Update: When I do the same with a random forest model, the two vectors are equal. Is this because SVM is scale dependent and random forest is not?
> library(randomForest)
> classif <- makeClassifTask(id = "example", data = d, target = "C")
> lrn <- makeLearner("classif.randomForest", predict.type = "prob", fix.factors.prediction = T)
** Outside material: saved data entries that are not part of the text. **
-- ==== Sys2Proof/Machine/SleepGroups.lean ====
section
/-! DEFINITION. Sleep groups, transceiver and INH pins, wakes and the sleep modes (R242 to R249, R254,
R276), and the registers of PC page 3. -/

namespace Sys2Proof.Machine
open Sys2Proof

/-- Milliseconds as always-on time. -/
def msNs (n : Nat) : Nat := n * 1000000

/-! ## Groups and pins (R243, R244) -/

def Dev.setGroup (d : Dev) (g st : Nat) : Dev :=
  d.put F.PC_GRP_STAT_STATES (putBits (d.get F.PC_GRP_STAT_STATES) (2 * g) 2 st)

def Dev.setWake (d : Dev) (g : Nat) (w : Option GroupWake) : Dev :=
  { d with slp := { d.slp with wake := tset d.slp.wake g w } }

def Dev.groupWake (d : Dev) (g : Nat) : Option GroupWake := tget d.slp.wake g

/-- The device is in M0 or M1. -/
def Dev.sleeping (d : Dev) : Bool := d.mode < 2

/-- R243: the transceiver mode code of group g. -/
def Dev.xcvmCode (d : Dev) (g : Nat) : Nat :=
  let awake := if bitOf (d.get F.PC_XCVM_CFG_LISTEN) g then 2 else 3
  let asleep := if bitOf (d.get F.PC_XCVM_CFG_STBY) g then 1 else 0
  if !d.slp.live || d.mode == 11 then 1
  else if d.groupState g < 2 then awake
  else if d.groupState g = 3 && (d.groupWake g).any (fun w => w.listen) then 2 else asleep

/-- R244, R248, R249: whether INHk is asserted. -/
def Dev.inhLevel (d : Dev) (k : Nat) : Bool :=
  if d.mode = 11 then d.flag (F.PC_INH_CFG_LEVEL k)
  else if !bitOf d.slp.inhLive k then true
  else if d.flag (F.PC_INH_CFG_KEEP k) then true
  else if d.flag (F.PC_INH_CFG_SELF k) then !d.sleeping
  else (List.range 8).any (fun g => bitOf (d.get (F.PC_INH_CFG_GROUPS k)) g &&
    (d.groupState g != 2 || (d.groupWake g).isSome))

/-- After every command the pins follow. -/
def Dev.pinSync (d : Dev) : Dev :=
  let d := (List.range 8).foldl (fun (a : Dev) g =>
    let c := a.xcvmCode g
    if bitsOf (a.get F.PC_XCVM_CODES) (2 * g) 2 = c then a
    else (a.put F.PC_XCVM_CODES (putBits (a.get F.PC_XCVM_CODES) (2 * g) 2 c)).emit (.xcvm g c)) d
  (List.range 4).foldl (fun (a : Dev) k =>
    let l := a.inhLevel k
    if a.flag (F.PC_INH_CFG_LEVEL k) = l then a else (a.putFlag (F.PC_INH_CFG_LEVEL k) l).emit (.inh k l)) d

/-- PC_GRP_CMD.GO reads 1 until every named group has reached its new state, or its check has begun. -/
def Dev.goSync (d : Dev) : Dev :=
  let sleep := d.get F.PC_GRP_CMD_OP == 0
  let done := (List.range 8).all (fun g => !bitOf (d.get F.PC_GRP_CMD_GROUPS) g ||
    (if sleep then d.groupState g != 1 else d.groupState g == 0 || d.groupState g == 3))
  if done then d.put F.PC_GRP_CMD_GO 0 else d

/-! ## Going to sleep (R245, R246) -/

/-- R246: the groups named leave AWAKE. -/
def Dev.goToSleep (d : Dev) (groups : Nat) : Dev :=
  (List.range 8).foldl (fun (a : Dev) g =>
    if bitOf groups g && a.groupState g == 0 then a.setGroup g 1 else a) d

/-- R262: the release sequence of a power-on reset is in progress. -/
def Dev.powering (d : Dev) : Bool :=
  !d.sleeping && d.get F.PC_RST_CAUSE_KIND == 1 && decide (d.plat.relStep < 11)

/-- R262, R263: the power-on reset whose release a further reset restarts: the straps (R268), the sources and the
count of restarted loads (R266) stand. -/
def Dev.powerAgain (d : Dev) : Dev :=
  let k := d.powerState
  let k := { k with plat := { k.plat with porLow := false, supply := d.plat.supply, testen := d.plat.testen } }
  (((k.setWord R.PC_STRAP (d.word R.PC_STRAP)).rstSources (d.get F.PC_RST_CAUSE_SOURCES)).put
    F.PC_OPT_STAT_RESTARTS (d.get F.PC_OPT_STAT_RESTARTS))

/-- R279: the RESET records that wait when a further reset arrives. -/
def Dev.rstWaiting (d : Dev) : List (Nat × Nat × Nat × Nat) :=
  d.plat.rstOlder ++ (if d.plat.rstRecord then
    [((d.word R.PC_RST_CAUSE).toNat, d.get F.PC_RST_CAUSE_KIND, d.plat.rstStep, d.plat.rstMode)] else [])

/-- R261 to R263: a cold reset with its sources. During a power-on release the heavier kind stands (R262). XCVM and
INH take the states of R349. -/
def Dev.coldReset (d : Dev) (sources : Nat) : Dev :=
  let heavier := d.powering
  let k := (if heavier then d.powerAgain else d.coldState).rstSources sources
  let k := { k with slp := { k.slp with live := false, inhLive := 0 } }
  let k := if heavier then k else (k.put F.PC_RST_CAUSE_KIND 2).bump F.PC_RST_COUNT_COLD
  { k with plat := { k.plat with
      rstStep := d.get F.BOOT_STEP_STEP, rstMode := d.mode, rstRecord := true
      rstOlder := d.rstWaiting, modeLeft := d.leftMode } }

/-- R358: the supplies that the board may remove in M0 and M1, by their bits of SUPPLY_OK. -/
def removableMask : Nat := 0xF5

/-- R249, R257, R358: a wake completes in M0 or M1: the cause is recorded and a cold release starts. -/
def Dev.wakeDevice (d : Dev) (w : GroupWake) (groups : Nat) : Dev :=
  let d := if d.flag F.PC_WAKE_CAUSE_VALID then d
    else
      let d := (d.put F.PC_WAKE_CAUSE_VALID 1).put F.PC_WAKE_CAUSE_KIND w.kind
      let d := (d.put F.PC_WAKE_CAUSE_SOURCE w.source).put F.PC_WAKE_CAUSE_GROUPS groups
      let d := d.put F.PC_WAKE_MS_MS d.aonMs
      if w.kind ≤ 3 then { d with slp := { d.slp with events := d.slp.events ++ [(w.kind, w.source)] } } else d
  let ms := d.aonMs
  let d := d.coldReset 0
  let removed := Nat.land d.plat.inRange removableMask != removableMask || d.plat.fresh.any (fun x => bitOf removableMask x.1)
  let d := { d with plat := { d.plat with removed } }
  d.chRaise 0x0C05 chPC (leBytes 4 (d.word R.PC_WAKE_CAUSE).toNat ++ leBytes 4 ms)

/-- R102, R246: a group is AWAKE again: its channels go on, and reception timeouts count from now. -/
def Dev.groupResume (d : Dev) (g : Nat) : Dev :=
  let d := d.restartTimeouts (fun e =>
    (pduBus e == 0 && pduChan e / 8 == g) || (pduBus e == 1 && pduChan e / 2 == g))
  (List.finRange 64).foldl (fun (a : Dev) n => if n.val / 8 = g then a.txNext (canC n) else a) d

/-- R248: group k wakes with group g: both belong to one wake without a check. -/
def Dev.wakesWith (d : Dev) (w : GroupWake) (k : Nat) : Bool :=
  !w.check && (d.groupWake k).any (fun x => !x.check && x.kind == w.kind && x.source == w.source && x.since == w.since)

/-- R247 to R249: the wake of group g completes, with the other groups of a wake without a check; with FULL_WAKE
every group is AWAKE. -/
def Dev.wakeDone (d : Dev) (g : Nat) : Dev :=
  match d.groupWake g with
  | none => d
  | some w =>
    let full := d.flag F.PC_GRP_CFG_FULL_WAKE
    let woken := (List.range 8).filter (fun k => (k == g || full || d.wakesWith w k) && d.groupState k != 0)
    let mask := woken.foldl (fun n k => n + 2 ^ k) 0
    let d := woken.foldl (fun (a : Dev) k => (a.setGroup k 0).setWake k none) d
    if d.sleeping then d.wakeDevice w mask
    else woken.foldl Dev.groupResume (d.raise (.pc 3) 2)

/-! ## Wakes (R247, R248) -/

/-- R243, R247, R248: a wake of group g begins; a wake without a check takes over from one with a check, whose
pins stay as they are. -/
def Dev.startWake (d : Dev) (g kind source : Nat) (check : Bool) : Dev :=
  let listen := (d.groupWake g).any (fun x => x.listen)
  let w : GroupWake := { kind, source, since := d.plat.aon, check, listen }
  if check then
    (if d.groupState g = 2 && (d.groupWake g).isNone then (d.setWake g (some w)).setGroup g 3 else d)
  else if d.groupState g != 0 && (d.groupWake g).all (fun x => x.check) then d.setWake g (some w)
  else d

/-- R247: a wake of the groups named; without a check FULL_WAKE names every group. -/
def Dev.wakeGroups (d : Dev) (groups kind source : Nat) (check : Bool) : Dev :=
  let all := if d.flag F.PC_GRP_CFG_FULL_WAKE && !check then 255 else groups
  (List.range 8).foldl (fun (a : Dev) g => if bitOf all g then a.startWake g kind source check else a) d

/-- R255: a wake request after the commit is latched. -/
def Dev.latchWake (d : Dev) (w : LatchedWake) : Dev := { d with slp := { d.slp with latched := d.slp.latched ++ [w] } }

/-- R254, R276: every group is asleep: the device enters the sleep mode it is bound for. Records still
queued are stored first; then latched wakes begin (R255). -/
def Dev.enterSleep (d : Dev) : Dev :=
  match d.slp.target with
  | none => d
  | some m =>
    let old := d.mode
    let present := d.get F.CLR_PRESENT_LO_MASK + d.get F.CLR_PRESENT_HI_MASK * 2 ^ 32
    let count := ((List.range 64).filter (fun s => bitOf present s)).length
    let d := d.chRaise 0x0C04 chPC (leBytes 1 (1 - m) ++ leBytes 1 count ++ leBytes 2 (d.get F.CLR_LAP_LAP) ++ leBytes 8 present)
    let d := d.modeRecord old m (if d.slp.byRequest.isSome then 0 else 1) (d.slp.byRequest.getD internalCode)
    let latched := d.slp.latched
    let d := (d.chFlush).coldState
    let d := (d.put F.PC_MODE_PREV old).put F.PC_MODE_MODE m
    let d := { d.put F.CLR_STAT_STATE 0 with
      slp := { d.slp with target := none, byRequest := none, latched := [], committed := 0 }
      clr := { d.clr with joined := false, turn := none, sent := none, buf := [] } }
    latched.foldl (fun (a : Dev) w => a.wakeGroups w.groups w.kind w.source w.check) d

/-- R254, R276: the device is bound for M0 or M1: every group goes to sleep. -/
def Dev.beginSleep (d : Dev) (m : Nat) (byRequest : Option Nat) : Dev :=
  let committed := (List.range 8).foldl (fun n g =>
    n + boolNat (d.groupState g == 0 || d.groupState g == 3) * 2 ^ g) 0
  let d := (List.range 8).foldl (fun (a : Dev) g =>
    if a.groupState g = 3 then (a.setGroup g 2).setWake g none else a) (d.goToSleep 255)
  let d := { (d.put F.PC_MODE_BUSY 1) with slp := { d.slp with target := some m, byRequest, committed } }
  if (List.range 8).all (fun g => d.groupState g == 2) then d.enterSleep else d

/-- R246: a LIN channel of group g still transmits: a header it sent or a response of its own is under way. -/
def Dev.linSends (d : Dev) (g : Nat) : Bool :=
  [2 * g, 2 * g + 1].any (fun n =>
    (d.chanSt (64 + n)).lin.any (fun f => f.own || d.flag (F.LIN_MODE_MASTER n)))

/-- GROUP_ASLEEP: the frames that LIN channels of the group transmit have ended, its masters have sent
go-to-sleep, a frame to which a channel only listened is lost, and the pins carry the sleep code. -/
def Dev.groupAsleep (d : Dev) (g : Nat) : Dev :=
  if d.groupState g = 1 && !d.linSends g then
    let d := if d.flag F.PC_GRP_CFG_LIN_GTS then
        [2 * g, 2 * g + 1].foldl (fun (a : Dev) n =>
          if a.enabled (.lin n) && a.flag (F.LIN_MODE_MASTER n) then
            a.emit (.linFrame n 0x3C (some (0x00 :: List.replicate 7 0xFF))) else a) d
      else d
    let d := [2 * g, 2 * g + 1].foldl (fun (a : Dev) n => a.modChan (64 + n) (fun s => { s with lin := none })) d
    let d := ((d.setGroup g 2).bump F.SLEEPS_COUNT).raise (.pc 3) 1
    if (List.range 8).all (fun k => d.groupState k == 2) then d.enterSleep else d
  else d

/-- WAKE_CHECK_LISTEN. -/
def Dev.wakeListen (d : Dev) (g : Nat) : Dev :=
  match d.groupWake g with
  | none => d
  | some w =>
    if w.check && decide (w.since + msNs (d.get F.PC_GRP_CFG_INH_LEAD_MS) ≤ d.plat.aon) then
      d.setWake g (some { w with listen := true })
    else d

/-- WAKE_CHECK_PASS. -/
def Dev.wakePass (d : Dev) (g : Nat) : Dev :=
  if (d.groupWake g).any (fun w => w.check && w.listen) then d.wakeDone g else d

/-- FALSE_WAKE. -/
def Dev.falseWake (d : Dev) (g : Nat) : Dev :=
  match d.groupWake g with
  | none => d
  | some w =>
    if w.check && decide (w.since + msNs (d.get F.CLR_TIMING2_T_FALSEWAKE_MS) ≤ d.plat.aon) then
      let d := ((d.setGroup g 2).setWake g none).bump F.FALSE_WAKES_COUNT
      if d.sleeping then d else d.raise (.pc 3) 3
    else d

/-- GROUP_AWAKE. -/
def Dev.groupAwake (d : Dev) (g : Nat) : Dev :=
  match d.groupWake g with
  | none => d
  | some w =>
    if !w.check && d.slp.target.isNone && decide (w.since + msNs (d.get F.PC_GRP_CFG_INH_LEAD_MS) ≤ d.plat.aon) then
      d.wakeDone g
    else d

/-! ## Registers of PC page 3 -/

/-- R245, R247: a write of PC_GRP_CMD. -/
def Dev.grpCmdWrite (d : Dev) (v : Word) : Wr :=
  let op := newField v F.PC_GRP_CMD_OP
  let groups := newField v F.PC_GRP_CMD_GROUPS
  let clr := d.get F.CLR_STAT_STATE
  if op ≥ 2 then .no 0x0122
  else if newField v F.PC_GRP_CMD_GO = 0 then .ok (d.store R.PC_GRP_CMD v)
  else if op = 0 then
    refuseIf (d.flag F.CLR_CFG_EN && bitOf groups (d.get F.CLR_CFG_CHAN / 8)) 0x0122 <|
    refuseIf (clr == 3 || clr == 4) 0x0123 <|
    .ok ((d.store R.PC_GRP_CMD v).goToSleep groups)
  else .ok ((d.store R.PC_GRP_CMD v).wakeGroups groups 4 0 false)

/-- R244, R259: the value of a register of PC page 3 is refused. -/
def pc3Bad (addr : Nat) (v : Word) : Bool :=
  if addr = R.PC_GRP_CFG then newField v F.PC_GRP_CFG_INH_LEAD_MS == 0 || newField v F.PC_GRP_CFG_BUS_WAKE_US == 0
  else if R.PC_INH_CFG 0 ≤ addr ∧ addr ≤ R.PC_INH_CFG 3 then
    wordBits v 30 2 == 0 && wordBits v 0 8 == 0
  else if R.PC_WAKE_CFG 0 ≤ addr ∧ addr ≤ R.PC_WAKE_CFG 7 then wordBits v 29 2 == 3
  else false

/-- R243: PC page 3 has been written: XCVM follows the groups. -/
def Dev.goLive (d : Dev) : Dev := { d with slp := { d.slp with live := true } }

/-- R349: the register of an INH output has been written. -/
def Dev.inhWritten (d : Dev) (addr : Nat) : Dev :=
  { d with slp := { d.slp with
      inhLive := (List.range 4).foldl (fun m k => if addr = R.PC_INH_CFG k then setBit m k else m) d.slp.inhLive } }

/-- A write to PC page 3 at an offset of 0x040 or above. -/
def Dev.pc3Write (d : Dev) (addr : Nat) (v : Word) : Wr :=
  (if addr = R.PC_GRP_CMD then d.grpCmdWrite v
  else refuseIf (pc3Bad addr v) 0x0122 (.ok (d.store addr v))).map (fun d => (d.goLive).inhWritten addr)

end Sys2Proof.Machine
end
> t <- train(lrn, classif)
>
> res1 <- predict(t, newdata = data.frame(x2,x1,x3))
> res1
Prediction: 50 observations
predict.type: prob
threshold: a=0.33,b=0.33,c=0.33
time: 0.00
prob.a prob.b prob.c response
1 0.654 0.228 0.118 a
2 0.742 0.090 0.168 a
3 0.152 0.094 0.754 c
4 0.092 0.832 0.076 b
5 0.748 0.100 0.152 a
6 0.680 0.098 0.222 a
>
> res2 <- predict(t$learner.model, data.frame(x2,x1,x3))
> res2
1 2 3 4 5 6 7 8 9 10 11 12 13 14 15 16 17 18 19 20 21 22 23 24 25 26
a a c b a a a c a b b b b c c a b b a c b a c c b c
27 28 29 30 31 32 33 34 35 36 37 38 39 40 41 42 43 44 45 46 47 48 49 50
a a b a c c c b c b c a b c c b c b c a c c b b
Levels: a b c
>
> res1$data$response == res2
[1] TRUE TRUE TRUE TRUE TRUE TRUE TRUE TRUE TRUE TRUE TRUE TRUE TRUE TRUE TRUE
[16] TRUE TRUE TRUE TRUE TRUE TRUE TRUE TRUE TRUE TRUE TRUE TRUE TRUE TRUE TRUE
[31] TRUE TRUE TRUE TRUE TRUE TRUE TRUE TRUE TRUE TRUE TRUE TRUE TRUE TRUE TRUE
[46] TRUE TRUE TRUE TRUE TRUE
Another Update: If I change predict.type to "response" from "prob", the two svm prediction vectors agree with each other. I'm going to look into the differences of these types, I had thought that "prob" gave the same results but also gave probabilities. Maybe this isn't the case?
答案 0 :(得分:1)
正如您所知,&#34;错误的来源&#34;是mlr
和kernlab
对预测类型有不同的默认值。
mlr
维持着相当多的内部&#34;状态&#34;并检查每个学习者的学习者参数以及如何处理培训和测试。您可以使用lrn$predict.type
获取学习者将进行的预测类型,在您的情况下,"prob"
会给出mlr
。如果您想了解所有血腥细节,请查看the implementation of classif.ksvm
。
不建议混合mlr
- 包裹的学习者和&#34; raw&#34;像你这样的学习者在这个例子中做,并且不应该这样做。如果你混合了它们,就会发现像你这样的事情 - 所以当使用mlr
时,只使用 mlr
构造来训练模型,做出预测,等
friend_with?
确实有测试以确保&#34; raw&#34;并且包装的学习者产生相同的输出,参见例如the one for classif.ksvm
答案 1 :(得分:0)
答案就在这里:
Why are probabilities and response in ksvm in R not consistent?
简而言之,ksvm type =“probabilities”给出的结果与type =“response”不同。
如果我跑
> res2 <- predict(t$learner.model, data.frame(x2,x1,x3), type = "probabilities")
> res2
然后我得到与上面res1相同的结果(type =“response”是默认值)。
不幸的是,似乎基于概率对图像进行分类并不像使用“响应”那样好。也许这仍然是估算分类确定性的最佳方法?